-- ==== Sys2Proof/Certificates/Slice0/Obligations.lean ====
section
/-! DEFINITION. The statements about the EML-2240: what a step is, what each command of the table does and where it
completes, what it refuses, and the laws that every step keeps. Each docstring names the rules of spec/ it rests on. -/

open Sys2Proof Sys2Proof.Machine

/-! ## Steps, time and reset -/

/-- A step takes the command at the front of the queue and is that command's effect on the state with the queue's rest
(the model's queue of waiting steps; assumption 3). -/
def Obligations.StepRunsTheFrontCommand : Prop :=
  ∀ (s : State) (c : Instr) (rest : List Instr),
    s.pending = c :: rest → step s = exec c { s with pending := rest }

/-- On an empty queue a step is one tick of the reference clock: the Time Base advances by one, wrapping, while the
reset is released, and stays where it is while the part is held (R99, R100; assumption 2 is the model's choice of what
an empty queue does). -/
def Obligations.EmptyQueueStepIsOneTick : Prop :=
  ∀ s : State, s.pending = [] →
    step s = .next (if s.phase = .starting ∨ s.phase = .active then { s with timeBase := s.timeBase + 1 } else s)

/-- What the reset leaves: receivers in DOWN with no boundary and zero counts (R112), every counter 0 (R175, R177),
no stray record (R19), default Settings and no commit (R148, R196), context M UNSEEDED and every flow context
emptied (R49), each of them with NES 0, no deadline, no stamp, an empty history, both paths ABSENT without a stamp
and a zero skew record (R49, R66), 2,048 free buffers and that low-water mark (R80), position 0 and empty rings
(R97), Time Base 0 (R100), reply sequence 0 (R130), empty queues and clear flags (R150), an IDLE store (R189), and
both link kinds holding and latched with ALARM_N low (R185). That the banks hold the defaults and the flow contexts
are NONE already before the load instant is the model's choice (assumption 4; R12 and R49 give it from the load
instant on). -/
def Obligations.ResetLeavesTheSpecsValues : Prop :=
  (∀ p : Path, (State.reset.rx p).state = .down ∧ (State.reset.rx p).boundary = none ∧
      (State.reset.rx p).passCount = 0 ∧ (State.reset.rx p).failCount = 0 ∧ (State.reset.rx p).recent = [] ∧
      (State.reset.rx p).reception = none) ∧
    State.reset.device = DeviceCounters.zero ∧ State.reset.strays = [] ∧
    State.reset.tables.active = Bank.default ∧ State.reset.tables.pendingBank = Bank.default ∧
    State.reset.tables.settings = Settings.default ∧ State.reset.tables.commit = .none ∧
    (∀ n : Index, (State.reset.flow n).state = .none) ∧ State.reset.m.state = .unseeded ∧
    (∀ i : ContextId, (State.reset.ctx i).nes = 0 ∧ (State.reset.ctx i).held = [] ∧ (State.reset.ctx i).queue = [] ∧
      (State.reset.ctx i).runCount = 0 ∧ (State.reset.ctx i).renumber = 0 ∧
      (State.reset.ctx i).seedingStamp = none ∧ (State.reset.ctx i).seedingDeadline = none ∧
      (State.reset.ctx i).gapDeadline = none ∧ (State.reset.ctx i).history = List.replicate 64 .none ∧
      (∀ p : Path, (State.reset.ctx i).pres p = { present := false, last := none, expiry := none }) ∧
      (State.reset.ctx i).skew = { last := 0, max := 0, leading := none } ∧
      (State.reset.ctx i).counters = FlowCounters.zero) ∧
    State.reset.pool.free = 2048 ∧ State.reset.pool.lowWater = 2048 ∧
    State.reset.sched.position = 0 ∧ (∀ k : Fin 8, State.reset.ring k = []) ∧
    State.reset.timeBase = 0 ∧ State.reset.ret.seq = 0 ∧ State.reset.out.buffer = none ∧
    State.reset.agent.commands = [] ∧ State.reset.agent.replies = [] ∧ State.reset.agent.overrun = false ∧
    State.reset.agent.integrity = false ∧ State.reset.agent.notifyPending = false ∧
    State.reset.agent.restartWaiting = false ∧ State.reset.store.state = .idle ∧
    (∀ k : AlarmKind, hasKind State.reset.alarms.latched k = true ↔ k = .linkADown ∨ k = .linkBDown) ∧
    State.reset.alarms.holding = State.reset.alarms.latched ∧ State.reset.alarmNLow = true

/-- POWER_UP and RESET_N_LOW apply a full reset in every state (R195, R198): every block takes its reset value; a slot
being written is INVALID and the other stands (R193); after RESET_N_LOW the cells in the line stages stand (R96, R131),
after POWER_UP the transmit pairs carry no signal (R127). The signal of the lines, the ADDR pins and the waiting steps
are outside (assumptions 3, 14). What R12, R49 and R151 give only from the load instant or the release on stands meanwhile
by the model's choice: both banks at the defaults, every flow context NONE, the strap address 0 (assumption 4). -/
def Obligations.FullResetFromOutside : Prop :=
  ∀ s : State,
    let store : Store :=
      match s.store.state with
      | .idle => s.store
      | .writing false _ => { s.store with slot0 := none, state := .idle }
      | .writing true _ => { s.store with slot1 := none, state := .idle }
    let t : State :=
      { State.reset with
        pending := s.pending
        addrPins := s.addrPins
        rxA := { State.reset.rxA with signal := s.rxA.signal }
        rxB := { State.reset.rxB with signal := s.rxB.signal }
        store := store }
    exec .powerUp s = .next { t with phase := .heldPower } ∧
      exec .resetNLow s
        = .next { t with phase := .heldPin, out := { buffer := none, line := s.out.line },
                         ret := { line := s.ret.line, seq := 0 } }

TO DO: Would you please repeat exactly the lines above, starting at the line with "(State.reset.rx p).reception = none) ∧" and stopping at the line with "State.reset.tables.settings = Settings.default", both included?

EXPECTED ANSWER:
      (State.reset.rx p).reception = none) ∧
    State.reset.device = DeviceCounters.zero ∧ State.reset.strays = [] ∧
    State.reset.tables.active = Bank.default ∧ State.reset.tables.pendingBank = Bank.default ∧
    State.reset.tables.settings = Settings.default ∧ State.reset.tables.commit = .none ∧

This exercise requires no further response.